Next-generation 5G networks are not only set to enable faster speeds but also lower energy consumption, a key point linked to any operation. The Next Generation Mobile Network (NGMN) alliance, an alliance between leading telecommunication groups, offers a few pointers on how 5G efficiency could be improved in its second 5G White Paper.
NGMN says that 5G should support 1,000 times greater traffic within the next 10 years while reducing the energy consumption of the whole network by half without sacrificing performance. In a separate report, Western Digital predicts that with all the energy-saving features combined, 5G could use 90 per cent less energy per bit than 4G. The efficiency improvement benefits the entire stack; it not only reduces operating costs for carriers but can also prolong cellphone battery life.

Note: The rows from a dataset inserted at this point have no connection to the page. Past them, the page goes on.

-- ==== Sys2Proof/Machine/Unfenced.lean ====
section
/-! DEFINITION. What an agent's reads on one path may miss of its own writes on another until an XFENCE orders them (R234, R260, R297 to
R299, R305). DESIGN CHOICE (log 6): a read that may miss a write finds the older bytes or the newer ones as a free value of Config says. -/

namespace Sys2Proof.Machine

/-- The classes that read memory. -/
def readers : List PathClass := [.ct, .fs, .bk, .mw]

/-- A write of holder `i` to the line of a place. -/
def Unfenced.hits (x : Unfenced) (i : Nat) (p : Place) : Bool :=
  x.inst == i && x.scr == (p.kind == 0) && x.line == p.addr / 64 * 64

/-- Reads of the classes no longer miss the write. -/
def Unfenced.see (x : Unfenced) (cs : List PathClass) : Unfenced := { x with seen := (x.seen ++ cs).eraseDups }

/-- Some class may still miss the write. -/
def Unfenced.open_ (x : Unfenced) : Bool := readers.any fun c => c != x.cls && !x.seen.contains c

/-- The write precedes the present point (R298). -/
def Unfenced.before (x : Unfenced) : Bool := !x.live && x.copy.isNone

/-- The writes of holder `i` to the line of a place that its read of class `cls` may miss, oldest first. What the holder has consumed of a
host range orders all of them (R258, R295). -/
def State.missable (s : State) (i : Nat) (cls : PathClass) (p : Place) : List Unfenced :=
  if (s.hold.find i).any fun h => h.dp.came then []
  else s.unf.filter fun x => x.hits i p && x.cls != cls && !x.seen.contains cls

/-- A line as it stood before a write. -/
def Unfenced.undo (x : Unfenced) (r : Line × BitVec 16) : Line × BitVec 16 :=
  let ws : BitVec 16 := (List.range 16).foldl (fun a i => if (x.mask >>> (4 * i)) &&& 15 != 0 then a ||| (1 <<< i) else a) 0
  (lineMerge r.1 x.old x.mask, (r.2 &&& ~~~ws) ||| (x.psn &&& ws))

/-- What holder `i` reads of a line on the path of a class, of what stands at its home: of every write that it may miss, the bytes before it
or after it (R297). -/
def State.readAs (s : State) (i : Nat) (cls : PathClass) (p : Place) (r : Line × BitVec 16) : Line × BitVec 16 :=
  (s.missable i cls p).zipIdx.foldr (fun (x, k) r => if Config.readsOld s.freeCount (x.line + k) then x.undo r else r) r

/-- The read is made: a write that it did not miss is missed by no later read on its path (R297). -/
def State.didRead (s : State) (i : Nat) (cls : PathClass) (p : Place) : State :=
  let l := s.missable i cls p
  if l.isEmpty then s
  else
    let newer := (l.zipIdx.filter fun (x, k) => !Config.readsOld s.freeCount (x.line + k)).map (·.1)
    { s with unf := (s.unf.map fun x => if newer.contains x then x.see [cls] else x).filter Unfenced.open_ }

/-- The list once holder `i` has written bytes of a line on the path of a class: its reads on that path miss no earlier write of them. -/
def unfAfter (s : State) (i : Nat) (run : Bool) (cls : PathClass) (va copy : Option Nat) (p : Place) (mask : BitVec 64) : List Unfenced :=
  match s.lineAt 0 p with
  | none => s.unf
  | some (v, psn) =>
    ((s.unf.map fun x => if x.hits i p && x.cls != cls && x.mask &&& mask != 0 then x.see [cls] else x).filter Unfenced.open_) ++
    [{ inst := i, cls := cls, scr := p.kind == 0, line := p.addr / 64 * 64, mask := mask, old := v, psn := psn, va := va
       live := run && (cls == .fs || cls == .mw), copy := copy }]

/-- A holder writes masked bytes of a line of a place that takes its writes at once, on the path of a class. -/
def State.writeAs (s : State) (h : Holder) (cls : PathClass) (va copy : Option Nat) (p : Place) (mask : BitVec 64) (v : Line) (psn : BitVec 16) : State :=
  { s.writeNow p mask v psn with unf := unfAfter s h.id.inst h.th.sys.run cls va copy p mask }

/-- The writes of a holder that meet a condition are ordered before its reads of the classes that follow this point (R298): those of a phase
that runs, or while a copy is BUSY, only from the next one on. DESIGN CHOICE (log 6): of copies, from the next BCOPY on. -/
def State.order (s : State) (h : Holder) (cs : List PathClass) (on : Unfenced → Bool) : State :=
  if s.unf.isEmpty then s
  else
    let busy := h.th.copies.any fun c => c.st == .busy
    let wait (c : PathClass) : Bool := match c with
      | .fs | .mw => h.th.sys.run
      | .bk => busy
      | _ => false
    { s with unf := (s.unf.map fun x => if x.inst == h.id.inst && on x then
        { x.see (cs.filter fun c => !wait c) with soon := x.soon ++ cs.filter wait } else x).filter Unfenced.open_ }

/-- A phase or a copy of holder `i` begins: its reads follow every point before it. -/
def State.begins (s : State) (i : Nat) (cs : List PathClass) : State :=
  if s.unf.isEmpty then s
  else { s with unf := (s.unf.map fun x => if x.inst == i then
    { x.see (x.soon.filter cs.contains) with soon := x.soon.filter fun c => !cs.contains c } else x).filter Unfenced.open_ }

/-- A phase of holder `i`, or its copy `n`, has ended: its writes precede what follows (R298). -/
def State.phaseEnds (s : State) (i : Nat) : State :=
  if s.unf.isEmpty then s else { s with unf := s.unf.map fun x => if x.inst == i then { x with live := false } else x }
def State.copyEnds (s : State) (i n : Nat) : State :=
  if s.unf.isEmpty then s else { s with unf := s.unf.map fun x => if x.inst == i && x.copy == some n then { x with copy := none } else x }

end Sys2Proof.Machine
end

But 5G’s inherent design poses new challenges to this ambition. Higher frequency radio waves require more microcell towers to be placed closer together. And although they use far less power than a conventional macro cell tower, much more of them are needed. Depending on the geography and building layout, the NGMN report says the number of towers required differs from city to city.
Fortunately, there are already solutions to this issue. One feature of the 5G New Radio (NR) standard is sleep mode. In a 4G base station, much of its hardware remains powered on even when there’s no data being transmitted. Sleep mode can turn off redundant hardware to save power in idle mode. According to Ericsson, power consumption scales better as more nodes are added in a super-dense urban scenario due to advanced load balancing techniques.
But operators need to do more than just rely on the energy-saving features baked into their gear. Autonomic management and control capabilities, the NGMN report says, assisted by artificial intelligence and machine learning needs to be applied at a management and control level. The network would eventually need to be capable of self-diagnosis, configuration, and optimizing. Ultimately, the AI and ML can help operators better plan and their networks to optimize energy efficiency and reduce carbon footprint.
In addition, the management functionalities need to be built on open APIs to allow for partners to exchange management information. To achieve this goal, operators must consider pulling solutions from the open-source community.
As with any data sharing, the new form of management naturally calls for a transparent policy that clearly communicated to the users, especially when it concerns sharing information between businesses through open APIs. The information and data formats should be changed in a common or standardized way, where all parties involved in the data exchange would comply with equal levels of governance.
Another strategy is tapping into renewable energy. With that said, energy storage continues to pose a problem. While renewables reduce carbon footprint, the sporadic availability of certain types of energy sources often requires a form of power storage to maintain uniform availability. Energy free devices like sensors and trackers that make use of ambient energy can help mitigate this issue.
A robust 5G network requires more investments in infrastructure, especially in urban centres that have tall buildings that block high-frequency radio waves. Manufacturers of infrastructure and end-user devices need to consider the environmental and ethical impacts of the materials sourced. For example, Cobalt, a heavy metal used in batteries, needs to be sourced from mines with established working standards. NGMN says manufacturers should also seek alternatives to raw materials that are damaging to the environment, as well as invest in recycling and upcycling initiatives.